I. Der Antrag auf Wiedereinsetzung in den vorigen Stand zur Nachholung mehrerer Verfahrensrügen wird als unzulässig verworfen, weil diese nicht nachgeschoben werden können.

II. Auf die Revision des Angeklagten wird das Urteil des Landgerichts in Frankfurt/Main vom 11. Oktober 1965

1.) im Schuldspruch dahin geändert, dass der Angeklagte nicht wegen Beamtennötigung, sondern wegen Widerstandes gegen Vollstreckungsbeamte verurteilt wird,

2.) im Strafausspruch mit den dazu gehörigen Feststellungen im Falle II 3 sowie im Gesamtstrafausspruch aufgehoben.

Im Umfang der Aufhebung wird die Sache zu neuer Verhandlung und Entscheidung, auch über die Kosten des Rechtsmittels, an eine andere Strafkammer des Landgerichts zurückverwiesen.

Die weitergehende Revision wird verworfen.

Gründe

Die Strafkammer hat den Angeklagten wegen schweren Diebstahls im Rückfall, wegen Diebstahls im Rückfall, wegen Rückfallbetruges in sieben Fällen und wegen Beamtennötigung zu einer Gesamtstrafe von vier Jahren und sechs Monaten Gefängnis verurteilt. Seine Revision hat nur im Fall II Erfolg.

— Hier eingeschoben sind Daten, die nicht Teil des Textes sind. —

-- Die.

@[simp] theorem updDie_eq (f : Die → Die) : s.updDie k f = s.setDie k (f (s.die k)) := rfl
@[simp] theorem setDie_clk (x : Die) : (s.setDie k x).clk = s.clk := rfl
@[simp] theorem setDie_ticks (x : Die) : (s.setDie k x).ticks = s.ticks := rfl
@[simp] theorem setDie_agenda (x : Die) : (s.setDie k x).agenda = s.agenda := rfl
@[simp] theorem setDie_cur (x : Die) : (s.setDie k x).cur = s.cur := rfl
@[simp] theorem setDie_mem (x : Die) : (s.setDie k x).mem = s.mem := rfl
@[simp] theorem setDie_owned (x : Die) : (s.setDie k x).owned = s.owned := rfl
@[simp] theorem setDie_ownedBad (x : Die) : (s.setDie k x).ownedBad = s.ownedBad := rfl
@[simp] theorem setDie_torcHeld (x : Die) : (s.setDie k x).torcHeld = s.torcHeld := rfl
@[simp] theorem setDie_torcOver (x : Die) : (s.setDie k x).torcOver = s.torcOver := rfl
@[simp] theorem setDie_poison (x : Die) : (s.setDie k x).poison = s.poison := rfl
@[simp] theorem setDie_poisonReg (x : Die) : (s.setDie k x).poisonReg = s.poisonReg := rfl
@[simp] theorem setDie_threads (x : Die) : (s.setDie k x).threads = s.threads := rfl
@[simp] theorem setDie_groups (x : Die) : (s.setDie k x).groups = s.groups := rfl
@[simp] theorem setDie_teams (x : Die) : (s.setDie k x).teams = s.teams := rfl
@[simp] theorem setDie_grids (x : Die) : (s.setDie k x).grids = s.grids := rfl
@[simp] theorem setDie_cores (x : Die) : (s.setDie k x).cores = s.cores := rfl
@[simp] theorem setDie_slots (x : Die) : (s.setDie k x).slots = s.slots := rfl
@[simp] theorem setDie_ctxs (x : Die) : (s.setDie k x).ctxs = s.ctxs := rfl
@[simp] theorem setDie_cmds (x : Die) : (s.setDie k x).cmds = s.cmds := rfl
@[simp] theorem setDie_launches (x : Die) : (s.setDie k x).launches = s.launches := rfl
@[simp] theorem setDie_semOwner (x : Die) : (s.setDie k x).semOwner = s.semOwner := rfl
@[simp] theorem setDie_pend (x : Die) : (s.setDie k x).pend = s.pend := rfl
@[simp] theorem setDie_bins (x : Die) : (s.setDie k x).bins = s.bins := rfl
@[simp] theorem setDie_serving (x : Die) : (s.setDie k x).serving = s.serving := rfl
@[simp] theorem setDie_waiters (x : Die) : (s.setDie k x).waiters = s.waiters := rfl
@[simp] theorem setDie_log (x : Die) : (s.setDie k x).log = s.log := rfl
@[simp] theorem setDie_logSeq (x : Die) : (s.setDie k x).logSeq = s.logSeq := rfl
@[simp] theorem setDie_faults (x : Die) : (s.setDie k x).faults = s.faults := rfl
@[simp] theorem setDie_truncated (x : Die) : (s.setDie k x).truncated = s.truncated := rfl
@[simp] theorem setDie_host (x : Die) : (s.setDie k x).host = s.host := rfl
@[simp] theorem setDie_boot (x : Die) : (s.setDie k x).boot = s.boot := rfl
@[simp] theorem setDie_part (x : Die) : (s.setDie k x).part = s.part := rfl
@[simp] theorem setDie_free (x : Die) : (s.setDie k x).free = s.free := rfl
@[simp] theorem setDie_nextId (x : Die) : (s.setDie k x).nextId = s.nextId := rfl
@[simp] theorem setDie_thr (x : Die) (j : Nat) : (s.setDie k x).thr j = s.thr j := rfl
@[simp] theorem setDie_grp (x : Die) (j : Nat) : (s.setDie k x).grp j = s.grp j := rfl
@[simp] theorem setDie_team (x : Die) (j : Nat) : (s.setDie k x).team j = s.team j := rfl
@[simp] theorem setDie_grid (x : Die) (j : Nat) : (s.setDie k x).grid j = s.grid j := rfl
@[simp] theorem setDie_core (x : Die) (j : Nat) : (s.setDie k x).core j = s.core j := rfl
@[simp] theorem setDie_slot (x : Die) (j : Nat) : (s.setDie k x).slot j = s.slot j := rfl
@[simp] theorem setDie_cx (x : Die) (j : Nat) : (s.setDie k x).cx j = s.cx j := rfl
@[simp] theorem setDie_cmd (x : Die) (j : Nat) : (s.setDie k x).cmd j = s.cmd j := rfl
theorem die_setDie {s : State} (h : Tab.risingFrom 0 s.dies = true) (k j : Nat) (x : Die) :
    (s.setDie k x).die j = if j = k then x else s.die j := Tab.get_put _ _ h
theorem setDie_rising {s : State} (h : Tab.risingFrom 0 s.dies = true) (k : Nat) (x : Die) : Tab.risingFrom 0 (s.setDie k x).dies = true :=
  Tab.rising_put _ _ h

-- Ctx.

@[simp] theorem updCx_eq (f : Ctx → Ctx) : s.updCx k f = s.setCx k (f (s.cx k)) := rfl
@[simp] theorem setCx_clk (x : Ctx) : (s.setCx k x).clk = s.clk := rfl
@[simp] theorem setCx_ticks (x : Ctx) : (s.setCx k x).ticks = s.ticks := rfl
@[simp] theorem setCx_agenda (x : Ctx) : (s.setCx k x).agenda = s.agenda := rfl
@[simp] theorem setCx_cur (x : Ctx) : (s.setCx k x).cur = s.cur := rfl
@[simp] theorem setCx_mem (x : Ctx) : (s.setCx k x).mem = s.mem := rfl
@[simp] theorem setCx_owned (x : Ctx) : (s.setCx k x).owned = s.owned := rfl
@[simp] theorem setCx_ownedBad (x : Ctx) : (s.setCx k x).ownedBad = s.ownedBad := rfl
@[simp] theorem setCx_torcHeld (x : Ctx) : (s.setCx k x).torcHeld = s.torcHeld := rfl
@[simp] theorem setCx_torcOver (x : Ctx) : (s.setCx k x).torcOver = s.torcOver := rfl
@[simp] theorem setCx_poison (x : Ctx) : (s.setCx k x).poison = s.poison := rfl
@[simp] theorem setCx_poisonReg (x : Ctx) : (s.setCx k x).poisonReg = s.poisonReg := rfl
@[simp] theorem setCx_threads (x : Ctx) : (s.setCx k x).threads = s.threads := rfl
@[simp] theorem setCx_groups (x : Ctx) : (s.setCx k x).groups = s.groups := rfl
@[simp] theorem setCx_teams (x : Ctx) : (s.setCx k x).teams = s.teams := rfl
@[simp] theorem setCx_grids (x : Ctx) : (s.setCx k x).grids = s.grids := rfl
@[simp] theorem setCx_cores (x : Ctx) : (s.setCx k x).cores = s.cores := rfl
@[simp] theorem setCx_slots (x : Ctx) : (s.setCx k x).slots = s.slots := rfl
@[simp] theorem setCx_dies (x : Ctx) : (s.setCx k x).dies = s.dies := rfl
@[simp] theorem setCx_cmds (x : Ctx) : (s.setCx k x).cmds = s.cmds := rfl
@[simp] theorem setCx_launches (x : Ctx) : (s.setCx k x).launches = s.launches := rfl
@[simp] theorem setCx_semOwner (x : Ctx) : (s.setCx k x).semOwner = s.semOwner := rfl
@[simp] theorem setCx_pend (x : Ctx) : (s.setCx k x).pend = s.pend := rfl
@[simp] theorem setCx_bins (x : Ctx) : (s.setCx k x).bins = s.bins := rfl
@[simp] theorem setCx_serving (x : Ctx) : (s.setCx k x).serving = s.serving := rfl
@[simp] theorem setCx_waiters (x : Ctx) : (s.setCx k x).waiters = s.waiters := rfl
@[simp] theorem setCx_log (x : Ctx) : (s.setCx k x).log = s.log := rfl
@[simp] theorem setCx_logSeq (x : Ctx) : (s.setCx k x).logSeq = s.logSeq := rfl
@[simp] theorem setCx_faults (x : Ctx) : (s.setCx k x).faults = s.faults := rfl
@[simp] theorem setCx_truncated (x : Ctx) : (s.setCx k x).truncated = s.truncated := rfl
@[simp] theorem setCx_host (x : Ctx) : (s.setCx k x).host = s.host := rfl
@[simp] theorem setCx_boot (x : Ctx) : (s.setCx k x).boot = s.boot := rfl
@[simp] theorem setCx_part (x : Ctx) : (s.setCx k x).part = s.part := rfl
@[simp] theorem setCx_free (x : Ctx) : (s.setCx k x).free = s.free := rfl
@[simp] theorem setCx_nextId (x : Ctx) : (s.setCx k x).nextId = s.nextId := rfl
@[simp] theorem setCx_thr (x : Ctx) (j : Nat) : (s.setCx k x).thr j = s.thr j := rfl
@[simp] theorem setCx_grp (x : Ctx) (j : Nat) : (s.setCx k x).grp j = s.grp j := rfl
@[simp] theorem setCx_team (x : Ctx) (j : Nat) : (s.setCx k x).team j = s.team j := rfl
@[simp] theorem setCx_grid (x : Ctx) (j : Nat) : (s.setCx k x).grid j = s.grid j := rfl
@[simp] theorem setCx_core (x : Ctx) (j : Nat) : (s.setCx k x).core j = s.core j := rfl
@[simp] theorem setCx_slot (x : Ctx) (j : Nat) : (s.setCx k x).slot j = s.slot j := rfl
@[simp] theorem setCx_die (x : Ctx) (j : Nat) : (s.setCx k x).die j = s.die j := rfl
@[simp] theorem setCx_cmd (x : Ctx) (j : Nat) : (s.setCx k x).cmd j = s.cmd j := rfl
theorem cx_setCx {s : State} (h : Tab.risingFrom 0 s.ctxs = true) (k j : Nat) (x : Ctx) :
    (s.setCx k x).cx j = if j = k then x else s.cx j := Tab.get_put _ _ h
theorem setCx_rising {s : State} (h : Tab.risingFrom 0 s.ctxs = true) (k : Nat) (x : Ctx) : Tab.risingFrom 0 (s.setCx k x).ctxs = true :=
  Tab.rising_put _ _ h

Die Verfahrensrügen sind offensichtlich unbegründet. Die Überprüfung des Urteils auf die Sachrüge ergibt rechtliche Bedenken nur gegen die Verurteilung wegen Beamtennötigung. Zwar hat der Angeklagte durch sein Vorgehen den äußeren und inneren Tatbestand des § 114 StGB verwirklicht. Diese Strafvorschrift kommt hier jedoch nicht zur Anwendung, weil die engere Bestimmung des § 113 StGB eingreift (vgl. RG JW 1938, 2195; BGH NJW 1953, 672). Die Polizeibeamten waren als Vollstreckungsbeamte in rechtmäßiger Ausübung ihres Amtes tätig. Eine weitere Aufklärung des Sachverhalts ist nicht zu erwarten. Deshalb kann der Senat den Schuldspruch ändern (§ 354 Abs. 1 StPO), obwohl der Angeklagte auf die Anwendbarkeit des § 113 StGB nicht hingewiesen wurde. Es ist jedoch ausgeschlossen, dass er nach einem Hinweis gemäß § 265 StPO sich anders hätte verteidigen können.

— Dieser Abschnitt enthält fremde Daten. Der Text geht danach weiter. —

-- ==== Sys2Proof/Laws/PerInstr.lean ====
section
/-! SUPPORT. Statements made per instruction: the words of an instruction begin with its opcode (R111, R112), under a LIT where
it has a long immediate (R116), and an event has none. -/

namespace Sys2Proof.Laws

/-- The opcode that an encoded word holds for an instruction; 0 for an event. -/
def opcodeOf : Instr → Nat
  | .powerOn _ => 0
  | .bootStepWatchdog => 0
  | .heartbeatTick => 0
  | .sleepWake _ => 0
  | .balancerInterval _ => 0
  | .i3cRefresh _ _ _ _ _ _ => 0
  | .pickerDecision _ => 0
  | .runIssue _ => 0
  | .resultLands _ => 0
  | .teamPlace _ => 0
  | .handoverComplete _ _ => 0
  | .teamFinishComplete _ => 0
  | .barrierRelease _ _ _ => 0
  | .publicationComplete _ => 0
  | .fencescComplete _ => 0
  | .bankAluBinUpdate _ => 0
  | .lutldLoadBegin _ _ => 0
  | .lutldLoadComplete _ _ => 0
  | .copyCmdIssue _ _ => 0
  | .copyCmdComplete _ _ => 0
  | .ccopyComplete _ => 0
  | .tapeSyncComplete _ => 0
  | .pipelineResident _ _ => 0
  | .coreSave _ => 0
  | .coreRestore _ => 0
  | .torcStep _ _ => 0
  | .torcChunkArrival _ _ _ _ _ _ => 0
  | .torcAbortReceive _ _ _ _ => 0
  | .collTimeout _ _ => 0
  | .poolTimeout _ _ => 0
  | .detCommit _ => 0
  | .hostCxlMemAccess _ _ _ => 0
  | .hostSnoop _ => 0
  | .eccUncorrectable _ _ _ => 0
  | .meshLinkError _ _ => 0
  | .hostPortDown => 0
  | .hostPortRetrained => 0
  | .hostRetrainTimeout => 0
  | .ualinkPortDown _ _ => 0
  | .poolPortDown => 0
  | .mailboxWatchdog => 0
  | .overrunClear => 0
  | .mailboxWrite _ _ => 0
  | .ident => 0
  | .resync => 0
  | .ctxnew => 0
  | .ctxdel => 0
  | .resume => 0
  | .ctxmapDieShared => 0
  | .ctxmapQueueBind => 0
  | .ctxmapCounters => 0
  | .ctxmapSemGrant => 0
  | .ctxmapInvalidate => 0
  | .cmdstart => 0
  | .cmdstop => 0
  | .preempt => 0
  | .poolcfg => 0
  | .attest => 0
  | .measureRead => 0
  | .measureExtend => 0
  | .fwlog => 0
  | .degrade => 0
  | .reset => 0
  | .nop => 3
  | .add _ _ _ _ => 4
  | .sub _ _ _ _ => 5
  | .addi _ _ _ _ => 6
  | .mul _ _ _ _ => 7
  | .mulh _ _ _ _ => 8
  | .mad _ _ _ _ => 9
  | .and _ _ _ _ => 10
  | .or _ _ _ _ => 11
  | .xor _ _ _ _ => 12
  | .andi _ _ _ _ => 13
  | .ori _ _ _ _ => 14
  | .xori _ _ _ _ => 15
  | .shl _ _ _ _ => 16
  | .shr _ _ _ _ => 17
  | .sar _ _ _ _ => 18
  | .rot _ _ _ _ => 19
  | .bfx _ _ _ _ => 20
  | .bfi _ _ _ _ => 21
  | .bitc _ _ _ _ => 22
  | .min _ _ _ _ _ _ => 23
  | .max _ _ _ _ _ _ => 23
  | .cmp _ _ _ _ _ _ => 24
  | .cmpi _ _ _ _ _ => 25
  | .sel _ _ _ _ => 26
  | .mov _ _ _ => 27
  | .movi _ _ _ _ _ => 28
  | .div _ _ _ _ => 29
  | .rem _ _ _ _ => 30
  | .lea _ _ _ _ _ => 31
  | .leaLs _ _ _ => 31
  | .plog _ _ _ _ => 32
  | .br _ _ _ => 33
  | .bri _ _ _ => 34
  | .call _ _ _ => 35
  | .calli _ _ _ => 36
  | .ret _ _ => 37
  | .exit _ _ => 38
  | .yield _ _ => 39
  | .winb _ _ => 40
  | .lshuf _ _ _ _ _ _ => 41
  | .lpush _ _ _ _ => 42
  | .lrot _ _ _ _ _ => 43
  | .lred _ _ _ => 44
  | .lscan _ _ _ _ => 45
  | .vote _ _ _ _ => 46
  | .lmatch _ _ _ => 47
  | .fadd _ _ _ _ _ => 48
  | .fsub _ _ _ _ _ => 49
  | .fmul _ _ _ _ _ => 50
  | .ffma _ _ _ _ _ => 51
  | .ffmat _ _ _ _ _ => 52
  | .fmin _ _ _ _ => 53
  | .fmax _ _ _ _ => 53
  | .fcmp _ _ _ _ _ => 54
  | .fcvt _ _ _ _ _ _ _ => 55
  | .frnd _ _ _ _ => 56
  | .fdiv _ _ _ _ _ => 57
  | .fsqrt _ _ _ _ => 58
  | .fsfu _ _ _ => 59
  | .fsgn _ _ _ _ _ => 60
  | .fclass _ _ _ => 61
  | .lut _ _ _ => 62
  | .lutld _ _ _ => 63
  | .ld _ _ _ _ => 64
  | .st _ _ _ _ => 65
  | .lds _ _ _ _ _ => 66
  | .sts _ _ _ _ _ => 67
  | .ldx _ _ _ _ _ => 68
  | .stx _ _ _ _ _ => 69
  | .atom _ _ _ _ _ _ _ => 70
  | .acas _ _ _ _ _ _ _ _ => 71
  | .fatom _ _ _ _ _ _ _ => 72
  | .gadd _ _ _ _ _ => 73
  | .phase _ => 74
  | .phasePub _ => 74
  | .phaseAcq _ => 74
  | .fencesc => 75
  | .gset _ _ _ _ _ _ => 76
  | .gadv _ _ _ _ => 77
  | .gget _ _ _ => 77
  | .gptr _ _ => 77
  | .barSync _ _ => 78
  | .barArrive _ _ => 78
  | .barWait _ _ => 78
  | .slwait _ _ => 79
  | .slrel _ _ => 79
  | .slfree _ _ => 79
  | .slcommit _ _ => 79
  | .mmq _ _ _ _ _ _ _ => 80
  | .accz _ _ _ => 81
  | .accdr _ _ _ _ _ _ _ _ _ _ => 82
  | .accsvSave _ _ => 83
  | .accsvLoad _ _ => 83
  | .tld _ _ _ => 84
  | .tst _ _ _ => 85
  | .accrd _ _ _ _ => 86
  | .binctlDecl _ _ => 87
  | .binctlFin _ _ _ => 87
  | .binctlFinclr _ _ _ => 87
  | .binctlFree _ => 87
  | .rast _ _ _ _ _ _ => 88
  | .rastg _ _ _ _ _ _ _ => 89
  | .edgs _ _ _ _ _ => 90
  | .tex _ _ _ _ => 91
  | .texg _ _ _ _ _ => 92
  | .texl _ _ _ => 93
  | .texb _ _ _ _ _ => 94
  | .rrecDim _ _ _ => 95
  | .rrecFmt _ _ => 95
  | .rrecInv => 95
  | .rqinit _ _ _ _ _ _ _ => 96
  | .rqproc _ _ _ => 97
  | .rqcand _ _ _ _ => 98
  | .rqcommit _ _ _ => 99
  | .rqabort _ => 100
  | .rqres _ _ _ _ => 101
  | .rqgrad _ _ _ _ _ _ _ => 102
  | .rqtri _ _ _ _ _ _ => 103
  | .trec _ _ _ => 104
  | .tpop _ _ => 105
  | .tmarkOpen _ _ => 106
  | .tmarkClose => 106
  | .tctlBind _ => 107
  | .tctlStat _ => 107
  | .tctlSeek _ => 107
  | .tctlSync => 107
  | .rsvupd _ _ _ => 108
  | .rsvmrg _ _ _ _ => 109
  | .rsvinit _ => 110
  | .rsvfin _ _ => 110
  | .rsvget _ _ _ => 110
  | .rsvset _ _ _ => 110
  | .clove _ _ _ _ _ => 111
  | .spawn _ _ _ _ => 112
  | .tqadd _ _ _ _ => 113
  | .tqget _ _ => 114
  | .depopSet _ _ _ => 115
  | .depopAdd _ _ _ => 115
  | .depopGet _ _ => 115
  | .spush _ _ _ => 116
  | .spop _ _ => 117
  | .sctlClose _ => 118
  | .sctlStat _ _ => 118
  | .sysr _ _ _ _ => 120
  | .sysw _ _ _ _ => 121
  | .trap _ => 122
  | .icinv => 123
  | .sleep _ _ _ => 124
  | .fwret => 126
  | .cpxLaunch _ _ _ _ _ _ => 125
  | .cpxSemwait _ _ _ _ => 125
  | .cpxSemsig _ _ => 125
  | .cpxSemadd _ _ _ => 125
  | .cpxCcopy _ _ _ _ _ _ _ => 125
  | .cpxIrq _ => 125
  | .cpxChalt => 125
  | .submit _ => 0
  | .msixVectorUnmask _ => 0

theorem opcOf_encWord {opc : Nat} {r : List Nat} (ho : opc < 128) (h : total r < 2 ^ 25) : opcOf (encWord opc r).toNat = opc := by
  rw [encWord, opcOf, BitVec.toNat_ofNat]
  omega

/-- One or two words, the first with the opcode, or a LIT first and then one word with the opcode; no word for an event. -/
def Opcode.Statement (i : Instr) : Prop :=
  encode i = [] ∨ (∃ w r, encode i = w :: r ∧ r.length ≤ 1 ∧ opcOf w.toNat = opcodeOf i)
    ∨ ∃ h w, encode i = encLit (some h) ++ [w] ∧ opcOf w.toNat = opcodeOf i

theorem Opcode.one {i : Instr} {opc : Nat} {r : List Nat} (x : List Word) (e : encode i = encWord opc r :: x) (hx : x.length ≤ 1)
    (ho : opc < 128) (hi : opcodeOf i = opc) (h : total r < 2 ^ 25) : Opcode.Statement i :=
  .inr (.inl ⟨_, x, e, hx, by rw [hi, opcOf_encWord ho h]⟩)

theorem Opcode.lit {i : Instr} {opc : Nat} {r : List Nat} (hi : Option (BitVec 25)) (e : encode i = encLit hi ++ [encWord opc r])
    (ho : opc < 128) (hc : opcodeOf i = opc) (h : total r < 2 ^ 25) : Opcode.Statement i := by
  cases hi with
  | none => exact .inr (.inl ⟨_, [], e, by simp, by rw [hc, opcOf_encWord ho h]⟩)
  | some x => exact .inr (.inr ⟨x, _, e, by rw [hc, opcOf_encWord ho h]⟩)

Die Änderung des Schuldspruchs hat die Aufhebung des Strafausspruchs und des Gesamtstrafausspruchs zur Folge. Die übrigen Einzelstrafen werden davon nicht berührt.

Für die Strafzumessung in der neuen Hauptverhandlung wird auf die Entscheidungen RGSt 57, 379; 59, 423, 426; BGH NJW 1962, 1306 hingewiesen.